“’E’s got a gentleman with him,” old Tom added.
“Don’t breathe a word that I’m here,” urged the spy, and then, slipping into the stuffy little bedroom, he closed the door and turned the key. Afterwards he stood listening eagerly for the arrival of the visitors.
In a few moments there was a loud knocking on the tarred door, and, with a grunt, Tom rose to open it.
“Hulloa, Tom!” cried the petty-officer of the coastguard cheerily. “’Morning! How are you?”
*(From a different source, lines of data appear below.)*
-- ==== Sys2Proof/Laws/Tables.lean ====
section
/-! SUPPORT. Keyed tables: reading back what was written, and the canonical form every table operation keeps. -/

namespace Sys2Proof.Machine

variable {α : Type}

@[simp] theorem Table.find_nil (k : Nat) : Table.find ([] : Table α) k = none := rfl

theorem Table.find_cons (j : Nat) (w : α) (t : Table α) (k : Nat) :
    Table.find ((j, w) :: t) k = if j = k then some w else Table.find t k := by
  unfold Table.find
  by_cases h : j = k <;> simp [h]

/-- An absent key of a canonical table's tail: every key there stands above its head. -/
theorem Table.Canonical.head_lt {j : Nat} {w : α} {t : Table α} (h : Table.Canonical ((j, w) :: t)) :
    ∀ e ∈ t, j < e.1 := by
  intro e he
  have := (List.pairwise_cons.mp h).1 e.1 (List.mem_map_of_mem he)
  simpa using this

theorem Table.Canonical.tail {e : Nat × α} {t : Table α} (h : Table.Canonical (e :: t)) :
    Table.Canonical t := (List.pairwise_cons.mp h).2

/-- A key below every key of a table is not in it. -/
theorem Table.find_eq_none_of_lt {t : Table α} {k : Nat} (h : ∀ e ∈ t, k < e.1) :
    Table.find t k = none := by
  unfold Table.find
  rw [List.find?_eq_none.mpr]
  · rfl
  · intro e he
    have := h e he
    simp only [beq_iff_eq]
    omega

/-- Reading the key just written. -/
@[simp] theorem Table.find_put_self (k : Nat) (v : α) (t : Table α) :
    Table.find (Table.put k v t) k = some v := by
  induction t with
  | nil => simp [Table.put, Table.find]
  | cons e t ih =>
    obtain ⟨j, w⟩ := e
    unfold Table.put
    split
    · simp [Table.find_cons]
    · split
      · simp [Table.find_cons]
      · rename_i h1 h2
        rw [Table.find_cons, if_neg (fun h => h2 h.symm)]
        exact ih

/-- Reading another key. -/
theorem Table.find_put_of_ne {k n : Nat} (h : n ≠ k) (v : α) (t : Table α) :
    Table.find (Table.put k v t) n = Table.find t n := by
  induction t with
  | nil => simp [Table.put, Table.find, Ne.symm h]
  | cons e t ih =>
    obtain ⟨j, w⟩ := e
    unfold Table.put
    split
    · rw [Table.find_cons, if_neg (Ne.symm h)]
    · split
      · rename_i h2
        subst h2
        rw [Table.find_cons, Table.find_cons, if_neg (Ne.symm h), if_neg (Ne.symm h)]
      · rw [Table.find_cons, Table.find_cons, ih]

theorem Table.find_modify (k : Nat) (f : α → α) (t : Table α) (n : Nat) :
    Table.find (Table.modify k f t) n = if n = k then (Table.find t n).map f else Table.find t n := by
  induction t with
  | nil => simp [Table.modify, Table.find]
  | cons e t ih =>
    obtain ⟨j, w⟩ := e
    have hc : Table.modify k f ((j, w) :: t) =
        (j, if j = k then f w else w) :: Table.modify k f t := by
      unfold Table.modify
      by_cases h : j = k <;> simp [h]
    rw [hc, Table.find_cons, Table.find_cons, ih]
    by_cases hj : j = n
    · subst hj
      by_cases hk : j = k <;> simp [hk]
    · simp [hj]

@[simp] theorem Table.find_mapValues (f : α → α) (t : Table α) (n : Nat) :
    Table.find (Table.mapValues f t) n = (Table.find t n).map f := by
  induction t with
  | nil => rfl
  | cons e t ih =>
    obtain ⟨j, w⟩ := e
    have hc : Table.mapValues f ((j, w) :: t) = (j, f w) :: Table.mapValues f t := rfl
    rw [hc, Table.find_cons, Table.find_cons, ih]
    by_cases h : j = n <;> simp [h]

/-- An entry of a canonical table is what its key reads as. -/
theorem Table.Canonical.find_of_mem {t : Table α} (h : Table.Canonical t) {e : Nat × α} (he : e ∈ t) :
    Table.find t e.1 = some e.2 := by
  induction t with
  | nil => cases he
  | cons x t ih =>
    obtain ⟨j, w⟩ := x
    rw [Table.find_cons]
    rcases List.mem_cons.mp he with rfl | he
    · simp
    · have := h.head_lt e he
      rw [if_neg (by omega)]
      exact ih h.tail he

/-- What a key reads as is an entry of the table. -/
theorem Table.mem_of_find {t : Table α} {k : Nat} {v : α} (h : Table.find t k = some v) : (k, v) ∈ t := by
  induction t with
  | nil => cases h
  | cons x t ih =>
    obtain ⟨j, w⟩ := x
    rw [Table.find_cons] at h
    split at h
    · rename_i hj
      cases h
      simp [hj]
    · exact List.mem_cons_of_mem _ (ih h)

@[simp] theorem Table.keys_modify (k : Nat) (f : α → α) (t : Table α) :
    (Table.modify k f t).map Prod.fst = t.map Prod.fst := by
  unfold Table.modify
  rw [List.map_map]
  apply List.map_congr_left
  intro e _
  simp only [Function.comp]
  split <;> rfl

@[simp] theorem Table.keys_mapValues (f : α → α) (t : Table α) :
    (Table.mapValues f t).map Prod.fst = t.map Prod.fst := by
  unfold Table.mapValues
  rw [List.map_map]
  rfl

theorem Table.Canonical.modify {t : Table α} (h : Table.Canonical t) (k : Nat) (f : α → α) :
    Table.Canonical (Table.modify k f t) := by
  unfold Table.Canonical at *
  rw [Table.keys_modify]
  exact h

theorem Table.Canonical.mapValues {t : Table α} (h : Table.Canonical t) (f : α → α) :
    Table.Canonical (Table.mapValues f t) := by
  unfold Table.Canonical at *
  rw [Table.keys_mapValues]
  exact h

/-- The keys of a table after a write: the key written, and those that stood. -/
theorem Table.mem_keys_put {k : Nat} {v : α} {t : Table α} {n : Nat}
    (h : n ∈ (Table.put k v t).map Prod.fst) : n = k ∨ n ∈ t.map Prod.fst := by
  induction t with
  | nil => simpa [Table.put] using h
  | cons e t ih =>
    obtain ⟨j, w⟩ := e
    unfold Table.put at h
    split at h
    · simpa using h
    · split at h
      · rename_i h2
        subst h2
        simp only [List.map_cons, List.mem_cons] at h ⊢
        tauto
      · simp only [List.map_cons, List.mem_cons] at h ⊢
        rcases h with h | h
        · exact .inr (.inl h)
        · rcases ih h with h | h
          · exact .inl h
          · exact .inr (.inr h)

theorem Table.Canonical.put {t : Table α} (h : Table.Canonical t) (k : Nat) (v : α) :
    Table.Canonical (Table.put k v t) := by
  induction t with
  | nil => simp [Table.put, Table.Canonical]
  | cons e t ih =>
    obtain ⟨j, w⟩ := e
    have hp := List.pairwise_cons.mp h
    unfold Table.put
    split
    · rename_i hk
      refine List.pairwise_cons.mpr ⟨?_, h⟩
      intro n hn
      rcases List.mem_cons.mp hn with rfl | hn
      · exact hk
      · exact lt_trans hk (hp.1 n hn)
    · split
      · rename_i h1 h2
        subst h2
        exact h
      · rename_i h1 h2
        refine List.pairwise_cons.mpr ⟨?_, ih hp.2⟩
        intro n hn
        rcases Table.mem_keys_put hn with rfl | hn
        · show j < n
          omega
        · exact hp.1 n hn

/-- A write to a key that was absent lengthens the table by one. -/
theorem Table.length_put_of_absent {k : Nat} {t : Table α} (h : Table.find t k = none) (v : α) :
    (Table.put k v t).length = t.length + 1 := by
  induction t with
  | nil => rfl
  | cons e t ih =>
    obtain ⟨j, w⟩ := e
    rw [Table.find_cons] at h
    unfold Table.put
    split
    · rfl
    · split
      · rename_i h2
        simp [h2] at h
      · simp only [List.length_cons]
        split at h
        · cases h
        · rw [ih h]

/-- The tables of the part after a cold start stand in their canonical form. -/
theorem Table.canonical_nil : Table.Canonical ([] : Table α) := List.Pairwise.nil

end Sys2Proof.Machine
end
“Oh! pretty nicely, Muster Judd—if it warn’t for my confounded rheumatics. An’ now, to cap it all, I’ve got my girl laid up ’ere very bad. She only got ’ome last night.”
“Oh!” exclaimed Mr Judd. “But I thought you had a gentleman visitor this morning?”
“Gentleman visitor? Yes. I’ve ’ad the doctor to my girl—a visitor I’ve got to pay—if that’s what you mean. She’s been awful bad all night, an’ Ted’s now gone into Skegness for some med’cine for ’er.”
The man who accompanied the coastguard-officer remarked:
“This is a lonely house of yours, Mr Small. A long way from the doctor—eh?”
“It is, sir, an’ no mistake. We don’t see many people out ’ere, except Mr Judd, or Mr Bennett—or one o’ the men on patrol.”